A study from Sweden has gone on to show that patients who have been treated with drugs that are used to lower blood pressure can get better results after changing medications as compared to doubling the dosage of their existing medications. Researchers aimed at investigating if there was an optimal blood pressure drug for every individual that led to a potential treatment for blood pressure.
Notably, four varied blood pressure-lowering drugs were analysed across 280 Swedish patients for over a year. The drugs happened to be tested one after another at several different times during the study. The treatment effect varied to a significant extent for each participant. Professor of Epidemiology at Uppsala University who is also a cardiologist, Johan Sundstrom, the first author of the study, said that certain individuals achieved lower blood pressure from one medication than from another. He added that the effect of a medication change could be twice as big as the effect of doubling the dosage of the current line of drugs.

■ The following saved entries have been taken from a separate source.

-- ==== Sys2Proof/Laws/Mailbox.lean ====
section
/-! SUPPORT. A mailbox command that is served: the shared checks pass, and its own meaning answers. -/

namespace Sys2Proof.Machine

/-- [R100 R119] the shared checks of a command at the head of the queue pass. -/
theorem mbRun_atHead (s : State) (c : MbCmd) (rest : List MbCmd) (op : Nat) (fields : List Byte → Bool) (rights : List (Nat × Bool))
    (k : State → MbCmd → MbAns) (h : AtHead s c rest op rights) (hf : fields c.payload = true) :
    mbRun s op fields rights k = respond (k (served s rest) c).2.2 c (k (served s rest) c).1 (k (served s rest) c).2.1 := by
  obtain ⟨hq, ho, hr, hs, hl, hm, hg, ha⟩ := h
  have hl' : lacking { s with cmds := { s.cmds with queue := rest } } c.m rights = [] := ha
  have h1 : ¬ 4088 < c.payload.length := by omega
  have h2 : ¬ 1 < c.flags := by omega
  have hc : c.len = c.payload.length := hl.symm
  simp [mbRun, runMb, hq, ho, molzuUp, hr, mbChecked, hs, hc, h1, h2, hf, hl', served]

end Sys2Proof.Machine
end

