-- ==== Sys2Proof/Laws/Regs.lean ====
section
/-! SUPPORT. Which block an offset of the register space lies in, for the masters that see the whole space, and an access through an
access table that grants it. -/

namespace Sys2Proof.Machine

theorem msixSpan_le (s : State) (m : Nat) : msixSpan s m ≤ 0x8000 := by unfold msixSpan; split <;> omega

/-- The status block of a master with an instance of its own. -/
theorem blockOf_status (s : State) (m off : Nat) (h : hasInst s m = true) (h1 : 0x1000 ≤ off) (h2 : off < 0x2000) :
    blockOf s m off = some (.status, off - 0x1000) := by
  unfold blockOf
  simp only [h, if_true]
  rw [if_neg (by omega), if_pos h2]

/-- The mailbox of a master with an instance of its own. -/
theorem blockOf_mailbox (s : State) (m off : Nat) (h : hasInst s m = true) (v : isVf s m = false) (h1 : 0x10000 ≤ off) (h2 : off < 0x13000) :
    blockOf s m off = some (.mailbox, off - 0x10000) := by
  have := msixSpan_le s m
  unfold blockOf
  simp only [h, v, if_true, Bool.false_eq_true, if_false]
  repeat rw [if_neg (by omega)]
  rw [if_pos ⟨h1, h2⟩]

/-- [R85] the windows of 4 KiB that a board master, a physical function and Molzu share, with their bases. -/
def sharedWindows : List (Block × Nat) :=
  [(.chsel, 0x20000), (.portW, 0x30000), (.laneW, 0x31000), (.octetW, 0x32000), (.hostW, 0x33000), (.shaperW, 0x34000), (.counterW, 0x35000),
   (.time, 0x40000), (.event, 0x50000)]

/-- An offset inside a shared window lies in its block, for every master but a virtual function. -/
theorem blockOf_shared (s : State) (m off base : Nat) (b : Block) (w : (b, base) ∈ sharedWindows) (v : isVf s m = false) (h1 : base ≤ off)
    (h2 : off < base + 0x1000) : blockOf s m off = some (b, off - base) := by
  have := msixSpan_le s m
  simp only [sharedWindows, List.mem_cons, Prod.mk.injEq, List.not_mem_nil, or_false] at w
  unfold blockOf
  simp only [v, Bool.false_eq_true, if_false]
  rcases w with w | w | w | w | w | w | w | w | w <;> obtain ⟨rfl, rfl⟩ := w <;>
    (repeat rw [if_neg (by omega)]) <;> rw [if_pos ⟨h1, h2⟩]

/-- [R96 R118] a write that its access table grants reaches the block. -/
theorem write32_granted (s : State) (m off v t : Nat) (b : Block) (o : Nat) (hb : blockOf s m off = some (b, o)) (ht : b.target = some t)
    (ha : allowed s m t true = true) : write32 s m off v = writeBlock s m b o v := by
  simp [write32, hb, ht, ha]

/-- [R96 R118] a write to a block without an access table. -/
theorem write32_open (s : State) (m off v : Nat) (b : Block) (o : Nat) (hb : blockOf s m off = some (b, o)) (ht : b.target = none) :
    write32 s m off v = writeBlock s m b o v := by
  simp [write32, hb, ht]

/-- [R96 R118] a read that its access table grants reaches the block. -/
theorem read32_granted (s : State) (m off t : Nat) (b : Block) (o : Nat) (hb : blockOf s m off = some (b, o)) (ht : b.target = some t)
    (ha : allowed s m t false = true) : read32 s m off = readBlock s m b o := by
  simp [read32, hb, ht, ha]

/-- [R96 R118] a read of a block without an access table. -/
theorem read32_open (s : State) (m off : Nat) (b : Block) (o : Nat) (hb : blockOf s m off = some (b, o)) (ht : b.target = none) :
    read32 s m off = readBlock s m b o := by
  simp [read32, hb, ht]

/-- [R118] a read that its access table denies returns all ones. -/
theorem read32_denied (s : State) (m off t : Nat) (b : Block) (o : Nat) (hb : blockOf s m off = some (b, o)) (ht : b.target = some t)
    (ha : allowed s m t false = false) : (read32 s m off).1 = 0xFFFFFFFF := by
  simp [read32, hb, ht, ha, ones32]

end Sys2Proof.Machine
end

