/-- Settles O9. -/
theorem adminChangesComplete : Obligations.AdminChangesComplete := by
  unfold Obligations.AdminChangesComplete
  refine ⟨?modify, ?destroyQp, ?destroySrq, ?destroyCq, ?destroyEq, ?destroyPd, ?revoke, ?invalidate, ?abort, ?setQuota, ?queryQuota, ?bind, ?bindRead⟩
  case modify =>
    intro s f e hf ht hc ha
    exact guardRes_next hf (runAq_answered ht hc (Prod.ext rfl ha))
  case destroyQp =>
    intro s f e hf ht hc ha
    exact guardRes_next hf (congrArg finishDestroys (runAq_waits ht hc (Prod.ext rfl ha)))
  case destroySrq =>
    intro s f e hf ht hc ha
    exact guardRes_next hf (congrArg finishDestroys (runAq_waits ht hc (Prod.ext rfl ha)))
  case destroyCq =>
    intro s f e hf ht hc ha
    exact guardRes_next hf (runAq_answered ht hc (Prod.ext rfl ha))
  case destroyEq =>
    intro s f e hf ht hc ha
    exact guardRes_next hf (runAq_answered ht hc (Prod.ext rfl ha))
  case destroyPd =>
    intro s f e hf ht hc ha
    exact guardRes_next hf (runAq_answered ht hc (Prod.ext rfl ha))
  case revoke =>
    intro s f e hf ht hc hown hidle
    refine guardRes_next hf (runAq_answered ht hc ?_)
    simp only [hown, hidle, aqSay]
    rfl
  case invalidate =>
    intro s f e hf ht hc ha
    exact guardRes_next hf (runAq_answered ht hc (Prod.ext rfl ha))
  case abort =>
    intro s f e x hf ht hc hkind hx hown ha
    refine guardRes_next hf (runAq_answered ht hc ?_)
    have hany : abortAny (aqTaken s f e) f (byteAt e 8 == 0) (leAt e 12 3) (BitVec.ofNat 16 (leAt e 16 2)) (BitVec.ofNat 64 (leAt e 24 8)) =
        abortSend (aqTaken s f e) (leAt e 12 3) x (BitVec.ofNat 16 (leAt e 16 2)) := by
      simp [abortAny, hkind, hx, hown]
    simp only
    rw [if_neg (by omega), hany, ha, if_neg (by simp [aqSay, stNOT_FOUND, stSUCCESS])]
    exact Prod.ext rfl ha
  case setQuota =>
    intro s f e v hf ht hc hpf hv
    refine guardRes_next hf (runAq_answered ht hc ?_)
    simp [hpf, hv, aqSay]
  case queryQuota =>
    intro s f e v hf ht hc hv
    refine guardRes_next hf (runAq_answered ht hc ?_)
    simp [hv]
  case bind =>
    intro s q bs x e k hx hchain hnext hop hst hready hres hfence hwork hread hreg
    change execBindWindow q bs s = _
    simp [execBindWindow, hx, hchain, hnext, hop, hst, hready, hres, hfence, hwork, hread, bindNow, hreg]
  case bindRead =>
    intro s q bs x e i rest hx hchain he
    change execBindWindow q bs s = _
    simp only [execBindWindow, hx, hchain, he]

end Sys2Proof.Machine
end

section
/-! PROOF. The creating admin commands (O8): a completion queue in HEAD mode keeps no epoch. -/

namespace Sys2Proof.Machine

/-- A CREATE_CQ of a HEAD-mode queue of 64 entries. -/
def headCqSlot : List Byte := [6, 0, 0, 0, 0, 0, 0, 0, 0, 6, 2] ++ List.replicate 53 0

/-- A state where the admin queue of function 0x100 runs and has fetched that command. -/
def headCqFetched : State :=
  updFn State.reset 0x100 (fun x => { x with bme := true, aq := { x.aq with enable := true, state := 1, fetched := [headCqSlot] } })
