-- ==== Sys2Proof/Machine/StateLog.lean ====
section
/-!
DEFINITION. The state of the event log (chapter 17): the write queue, the log region of the external flash slot by slot, the floor,
the cursors and the counts of records lost.
-/

namespace Sys2Proof.Machine

/-- A log record as it is queued (Table 17.1 less LSN, SESSION, CRC and COMMIT, which the writer adds). -/
structure LogRecord where
  code : Nat
  calValid : Bool
  devTime : Nat
  calTime : Nat
  frame : Nat
  /-- the 20 DATA bytes, little-endian as one number -/
  data : Nat
deriving DecidableEq, Repr

/-- A slot of the log region that is not EMPTY (R653). -/
inductive LogSlot where
  | good (lsn session : Nat) (r : LogRecord)
  | torn
  /-- COMMIT exact, CRC failing: the raw 64 bytes -/
  | damaged (raw : List Nat)
deriving DecidableEq, Repr

/-- Origin byte of RECORDS_LOST (Table 17.2). -/
structure LossCount where
  count : Nat
  firstTime : Nat
deriving DecidableEq, Repr

/-- The event log. -/
structure Log where
  /-- the write queue, at most 32 (R647) -/
  queue : List LogRecord
  /-- records dropped at the queue since the last RECORDS_LOST record -/
  dropped : LossCount
  /-- records dropped while the log was not open or not writable (origin 2) -/
  notOpen : LossCount
  /-- records dropped while FULL (origin 3) -/
  whileFull : LossCount
  /-- the slots that are not EMPTY, by slot number below 524,288 -/
  slots : List (Nat × LogSlot)
  /-- the slot the writer programs next -/
  writeSlot : Nat
  nextLsn : Nat
  floor : Nat
  /-- the log has been opened at this start-up (R669) -/
  opened : Bool
  /-- consecutive read-back failures (R666) -/
  failures : Nat
  /-- read cursors of ports C, K, T, D; 0xFFFF_FFFF stands for the oldest retained record (R654) -/
  cursors : List Nat
  /-- the device has taken a TIME since VAON valid (R657) -/
  timeSeen : Bool
  /-- half nanoseconds of the calendar below 1 ms -/
  calHalf : Nat
  /-- half nanoseconds toward the next second of 0x4810:04 -/
  sinceHalf : Nat
deriving DecidableEq, Repr

/-- An erased log and an empty queue. -/
def Log.reset : Log where
  queue := []
  dropped := ⟨0, 0⟩
  notOpen := ⟨0, 0⟩
  whileFull := ⟨0, 0⟩
  slots := []
  writeSlot := 0
  nextLsn := 0
  floor := 0
  opened := false
  failures := 0
  cursors := List.replicate 4 0xFFFFFFFF
  timeSeen := false
  calHalf := 0
  sinceHalf := 0

end Sys2Proof.Machine
end

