-- ==== Sys2Proof/Machine/Ops.lean ====
section
/-!
DEFINITION. The operations every chapter shares: reading and writing an object's value, the free values, the SRAM, the log queue, interrupt
vectors, events and task activation, rings as their producers reach them, and EMCY.
-/

namespace Sys2Proof.Machine

/-! ### Objects -/

/-- The coefficients 0 to 7 at 16,384 and the rest 0, 3 bytes each (R422). -/
def defaultCoefficients : Nat := fromLE ((List.replicate 8 [0x00, 0x40, 0x00]).flatten)

/-- The parameter word of a touch lane's bank (Table 11.5). -/
def touchLaneDefault : Nat := (15 <<< 56) + (4 <<< 51) + (1 <<< 49) + (1 <<< 48) + (8 <<< 42) + (17 <<< 37) + (12 <<< 32)

/-- The parameter word of a telemetry lane's bank (Table 11.5). -/
def telemetryLaneDefault : Nat := (63 <<< 56) + (12 <<< 51) + (1 <<< 49) + (1 <<< 48) + (8 <<< 42) + (17 <<< 37) + (4 <<< 32)

/-- The compensation word of a rail (Table 13.5). -/
def compensationDefault : Nat := (64 <<< 48) + (2 <<< 32) + (256 <<< 16) + (2 <<< 12) + 16

/-- The defaults that differ from sub-index to sub-index or from index to index within one row of the object index. -/
def specialDefault (i s : Nat) : Option Nat :=
  if i = 0x2000 && s = 2 then some definedPairs
  else if 0x1400 ≤ i && i < 0x1404 && s = 1 then some (0x80000200 + 0x100 * (i - 0x1400))
  else if 0x1800 ≤ i && i < 0x1804 && s = 1 then some (0x80000180 + 0x100 * (i - 0x1800))
  else if 0x2400 ≤ i && i ≤ 0x24FF && s = 6 then some (0x0E000000 + (i - 0x2400) * 0x20000)
  else if 0x3100 ≤ i && i ≤ 0x310F && (s = 1 || s = 2) then some touchLaneDefault
  else if 0x3110 ≤ i && i ≤ 0x3117 && (s = 1 || s = 2) then some telemetryLaneDefault
  else if 0x3100 ≤ i && i ≤ 0x3117 && (s = 3 || s = 4) then some defaultCoefficients
  else if 0x3100 ≤ i && i ≤ 0x310F && s = 10 then some 0
  else if i = 0x3203 && 1 ≤ s && s ≤ 8 then
    some (nth [0x8003D090, 0x80046CD0, 0x80053020, 0x80061A80, 460000, 530000, 620000, 720000] (s - 1) 0)
  else if i = 0x3233 && 1 ≤ s && s ≤ 8 then
    some (nth [(5 <<< 24) + 4000, (10 <<< 24) + 2000, (20 <<< 24) + 900, (30 <<< 24) + 500, (40 <<< 24) + 300,
      (60 <<< 24) + 150, (80 <<< 24) + 90, (100 <<< 24) + 60] (s - 1) 0)
  else if 0x4000 ≤ i && i ≤ 0x400F && s = 4 then some ((i - 0x4000) / 4)
  else if 0x4010 ≤ i && i ≤ 0x401F && s = 10 then some compensationDefault
  else if 0x4420 ≤ i && i ≤ 0x4423 && 11 ≤ s && s ≤ 18 then
    some (nth [400 <<< 16, (500 <<< 16) + 3000, (600 <<< 16) + 5000, (700 <<< 16) + 7000, (800 <<< 16) + 9000,
      (900 <<< 16) + 11000, (1000 <<< 16) + 12000, (1100 <<< 16) + 12000] (s - 11) 0)
  else none

/-- The default of an object (chapter 21): what an unlisted key of the value table reads as. -/
def odDefault (i s : Nat) : Nat :=
  match specialDefault i s with
  | some v => v
  | none =>
    match descOf i s with
    | some d => d.dflt
    | none => 0
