/-- The floor between two points, rounded to 1 rpm. -/
def interpolate (p q : Int × Nat) (u : Int) : Nat :=
  if q.1 ≤ p.1 then q.2 else (divRound ((p.2 : Int) * (q.1 - p.1) + (u - p.1) * ((q.2 : Int) - p.2)) (q.1 - p.1).toNat).toNat

/-- The curve floor at a temperature (R623). -/
def State.curveFloor (s : State) (c : Nat) (u : Int) : Nat :=
  let first := s.curvePoint c 0
  let last := s.curvePoint c 7
  let v := if u ≤ first.1 then first.2
    else if u ≥ last.1 then last.2
    else
      match (List.range 7).find? (fun k => decide ((s.curvePoint c k).1 ≤ u) && decide (u < (s.curvePoint c (k + 1)).1)) with
      | some k => interpolate (s.curvePoint c k) (s.curvePoint c (k + 1)) u
      | none => last.2
  if 1 ≤ v && v ≤ 299 then 300 else v

/-- The highest of the selected sources; one that is not VALID or is faulted counts as +150.0 °C (R622). -/
def State.curveInput (s : State) (c : Nat) : Option Int :=
  match setBits 16 (s.inForce (fanObj c) 9) with
  | [] => none
  | l => some (l.foldl (fun m k => max m ((s.sourceReading k).getD 1500)) (-400))

/-- The curve temperature and the floor at a tick. With no source selected there is no curve temperature, and the floor is 0 (log entry 49). -/
def fanCurve (s : State) (c : Nat) : State :=
  let f := s.fan c
  let h : Int := s.get (fanObj c) 10
  let refFault := s.flag 0x3000 10 2
  match s.curveInput c with
  | none => s.set (fanObj c) 27 (if refFault then (s.curvePoint c 7).2 else 0)
  | some t =>
    let u0 := s.getS (fanObj c) 26
    let u := if !f.curveInit || t > u0 then t else if t < u0 - h then t + h else u0
    let s := (s.setFan c { f with curveInit := true }).setS (fanObj c) 26 u
    s.set (fanObj c) 27 (if refFault then (s.curvePoint c 7).2 else s.curveFloor c u)

/-- The feed-forward duty in 1/65,536 of 0.1 % (R625). -/
def State.feedForward (s : State) (c target : Nat) : Int :=
  clampInt (65536 * s.get (fanObj c) 5) (65536 * 1000) (1000 * target * 65536 / max 1 (s.get (fanObj c) 4) : Nat)

/-- The status byte follows (Table 16.5). -/
def refreshFan (s : State) (c : Nat) : State :=
  let o := fanObj c
  let f := s.fan c
  let on := decide (s.get o 1 ≠ 0) && s.thermal.running
  let duty := s.get o 22
  let stall := s.flag o 23 5
  let st := b2n on + 2 * b2n (decide (s.fanSpeed c ≥ 300)) + 4 * b2n (on && (duty == 1000 || duty == s.get o 5))
    + 8 * b2n (decide (s.get o 3 > s.get o 27)) + 16 * b2n f.spinup + 32 * b2n stall + 64 * b2n (s.flag o 23 6)
    + 128 * b2n (on && (stall || s.thermal.forcedB))
  s.set o 23 st

/-- A channel drives a duty. -/
def fanDuty (s : State) (c d : Nat) : State := s.set (fanObj c) 22 d

/-- Spin-up begins (R625). -/
def fanSpin (s : State) (c : Nat) : State := fanDuty (s.setFan c { s.fan c with spinup := true, restart := false }) c 1000

/-- A stall (R628): the third without 10 s of running between is the alarm. -/
def fanStall (s : State) (c : Nat) : State :=
  let f := s.fan c
  let s := s.count (fanObj c) 25
  if f.stallRun + 1 ≥ 3 then
    let s := fanDuty ((s.setFan c { f with stallRun := f.stallRun + 1, spinup := false }).setFlag (fanObj c) 23 5 true) c 1000
    raise (emcyLog s 0xFFA2 c) 497
  else fanSpin (s.setFan c { f with stallRun := f.stallRun + 1 }) c
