-- ==== Sys2Proof/Machine/LogTime.lean ====
section
/-! DEFINITION. The commands of the log (chapter 17): its writer, its commands, its reading, the integrator's records and the snapshots. -/

namespace Sys2Proof.Machine

/-- LOG_OPEN (R669): once at a start-up. -/
def actLogOpen (s : State) : State := (if s.up && !s.log.opened && !s.power.writesStopped then logOpen s else s)

/-- LOG_RECORD_COMMIT (R648, R666): the oldest queued record goes to the flash. -/
def actLogRecordCommit (good : Bool) (s : State) : State := (if s.up && s.log.opened then writeRecord64 s good else s)

/-- LOG_CLEAR (R655): 1 to 0x4800:06. -/
def actLogClear (port : Port) (s : State) : State := portCommand s port 0x4800 6 (fun t => (logClear t, .ok))

/-- LOG_CURSOR_WRITE (R654): a write of 0x4801:01. -/
def actLogCursorWrite (port : Port) (value : Nat) (s : State) : State := portCommand s port 0x4801 1 (fun t => writeCursor t port value)

/-- How many entries a read returns at most (R654): 56 on C; as many as the length holds elsewhere. -/
def windowEntries (p : Port) (length : Nat) : Nat := if p = .C then 56 else min (length / 72) 56

/-- LOG_WINDOW_READ (R653, R654): whole entries from the port's cursor; nothing before the log has opened. -/
def actLogWindowRead (port : Port) (length : Nat) (peek : Bool) (s : State) : State :=
  if !s.up then (s.reply port .notReady [])
  else
    match s.checkRead port 0x4801 2 with
    | .ok =>
      if !s.log.opened then (s.reply port .ok [])
      else
        let r := readWindow s port (windowEntries port length) (peek && port == .D)
        (r.1.reply port .ok r.2)
    | e => (s.reply port e [])

/-- INTEGRATOR_RECORD: a write of 0x4802:01 queues one record (Table 17.2). -/
def actIntegratorRecord (port : Port) (data : List Nat) (s : State) : State :=
  portCommand s port 0x4802 1 (fun t => if data.length ≠ 20 then (t, .length) else (queueLog t 0x0180 (fromLE data), .ok))

/-- The rails of a predicate as a 16-bit word. -/
def railWord (f : Nat → Bool) : Nat := (List.range 16).foldl (fun w n => w + (b2n (f n) <<< n)) 0

/-- A rail has a warning or a fault present. -/
def State.railAlert (s : State) (n : Nat) : Bool :=
  let p := nth s.reg.sups n Sup.reset
  decide (p.warnings ≠ 0) || p.latched || p.retryPending || (nth s.reg.rails n RailSt.reset).offByFault

/-- SNAPSHOT's DATA (Table 17.2). -/
def State.snapshotData (s : State) : Nat :=
  fromLE (toLE 2 (s.get 0x2010 3) ++ [s.aocb.pstate.code, s.get 0x2010 4 % 256] ++ toLE 2 (ofSigned 16 s.hottest.1)
    ++ toLE 2 (s.get 0x4301 5) ++ toLE 2 (s.get 0x4301 6)
    ++ toLE 2 (railWord (fun n => (nth s.reg.rails n RailSt.reset).enabled)) ++ toLE 2 (railWord s.railAlert)
    ++ [s.get 0x4301 1 % 256, s.get 0x2101 3 % 256] ++ toLE 4 (s.get 0x2102 8))

/-- SNAPSHOT_TIMER (R651): at verbosity 2 and 3. -/
def actSnapshotTimer (s : State) : State :=
  (if s.up && decide (s.get 0x4800 2 ≥ 2) then queueLog s 0x0170 s.snapshotData else s)

end Sys2Proof.Machine
end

The classes of drugs for lowering the blood pressure happened to be a diuretic, a calcium channel blocker, an angiotensin receptor blocker, as well as an ACE inhibitor-
- Lisinopril
- Candesartan
- Hydrochlorothiazide
- Amlodipine
Interestingly, the study’s findings pose a challenge to the strategy that is recommended in the present treatment guidelines.
There were four blood groups that were equally favourable for all patients with high blood pressure.
It is well to note that more than two million Swedes are estimated to have high blood pressure, according to the research. That said, only a fifth of the population was found to control their blood pressure by way of drug therapy. Because of the variety of blood pressure drugs that are available on the market, patients are surely at risk of not getting the optimal drug for the first time. This can undoubtedly lead to poor blood pressure control as well as unnecessary side effects. Therefore, these personalised treatments go on to offer a potential solution.
According to Sundstrom, if they were to personalise each patient’s medication, they could indeed achieve better results and effects than if they were to choose one of the four drug groups randomly.
Notably, individualised treatment provided an extra 4.4 mm Hg in lower systolic blood pressure. Given the right drug for blood pressure, one can get better protection against future cardiovascular diseases in a faster way, said Sundstrom.